While TPF allows claimants to pursue legal action they could not otherwise afford, CILEX warns that the current self-regulatory regime does not do enough to prevent under-settlements or the perception that the justice system is being treated as a business venture. Strengthening regulation would better safeguard claimants’ interests while maintaining the integrity of the legal process.
Rather than prescribing a specific model, CILEX suggests that an enhanced version of the Association of Litigation Funders’ existing code of conduct would be the simplest approach. It argues that this would provide flexibility while avoiding the complexities of amending the Civil Procedure Rules.
Judicial oversight should play a key role in regulating funders’ influence over cases, with CILEX advocating for mandatory disclosure of funding agreements. It suggests adopting a process similar to family law proceedings, where a judge must approve settlement orders prepared by legal representatives, as a more efficient alternative to measures such as infant settlement hearings.
The response also highlights the need to prevent funders from backing high-risk claims with weak legal merit, proposing that public interest litigation could be incentivised through tax benefits for funders.
CILEX raises concerns about the risk of under-settlement, noting that while lawyers are regulated, this alone is insufficient to protect vulnerable claimants. “This is not a guaranteed protection, especially where vulnerable claimants are facing financial pressures and fear losing the funding for their claim” it says, adding that “clear and consistent regulation on settlement provisions for funders” is essential to mitigate this risk.
Stronger regulation could also help reduce litigation costs by increasing transparency. “As an example, mandating transparency and accountability in funding agreements through disclosure would provide clearer understanding of the total financial costs associated with the type of dispute or litigation. This helps create better informed decisions surrounding the overall costs and the risks associated with litigation” CILEX says.
It outlines core principles that should underpin any regulatory framework, including transparency, independence, conflict of interest management, prioritisation of the funded party’s best interests, and ensuring costs remain fair and proportionate. This would also support making litigation funding costs recoverable for successful claimants, in line with other litigation expenses.

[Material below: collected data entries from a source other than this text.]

-- ==== Sys2Proof/Laws/PerInstr.lean ====
section
/-!
SUPPORT. For every instruction: the row of its word, read by the decoder, is the instruction without its L word's bits. One lemma for
each constructor; a step of the device has no word.
-/

set_option Elab.async false

namespace Sys2Proof.Laws.RowOfEncode

open Sys2Proof

/-- An instruction without the bits of its L word. -/
def bare : Instr → Instr
  | .addi d a i _ => .addi d a i none
  | .andi d a i _ => .andi d a i none
  | .ori d a i _ => .ori d a i none
  | .xori d a i _ => .xori d a i none
  | .slti d a i _ => .slti d a i none
  | .movi d i _ => .movi d i none
  | .movhi d i _ => .movhi d i none
  | .beq a b o _ => .beq a b o none
  | .bne a b o _ => .bne a b o none
  | .blt a b o _ => .blt a b o none
  | .bge a b o _ => .bge a b o none
  | .bltn a b o _ => .bltn a b o none
  | .bgen a b o _ => .bgen a b o none
  | .jmp o _ => .jmp o none
  | .call o _ => .call o none
  | .jr a i _ => .jr a i none
  | .callr a i _ => .callr a i none
  | .vmovi d i _ => .vmovi d i none
  | .aaddi d a i _ => .aaddi d a i none
  | .amovi d i _ => .amovi d i none
  | .amovhi d i _ => .amovhi d i none
  | .lds d a i _ => .lds d a i none
  | .sts d a i _ => .sts d a i none
  | .ldv d a i _ => .ldv d a i none
  | .stv a i _ => .stv a i none
  | .ldt d a i _ => .ldt d a i none
  | .stt a i _ => .stt a i none
  | .kaddi d a e j _ => .kaddi d a e j none
  | i => i

/-- The decoder reads an instruction's word as its row. -/
def Statement (i : Instr) : Prop := Machine.engineOf i ≠ .none → decodeRow i.encodeWord = some (bare i)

Addressing broader issues raised in the consultation, CILEX suggests that before-the-event insurance could be expanded to provide more comprehensive coverage and greater freedom in choosing legal representatives. However, it opposes mandatory legal expenses insurance, arguing that reforming existing funding mechanisms should take priority. It also calls for litigation crowdfunding to be subject to regulatory standards similar to those of the Association of Litigation Funders.
CILEX Director of Policy & Public Affairs, Simon Garrod says “Third-party funding was introduced to England and Wales to improve access to justice and it has achieved that in many cases, most famously the Post Office litigation. However, it touches so directly on the justice system that a more robust regulatory regime is needed to protect the interests of clients over those of funders and others who benefit from their money.
“Ultimately, it will be for the government to act on the final report and we will be encouraging ministers to do just that.”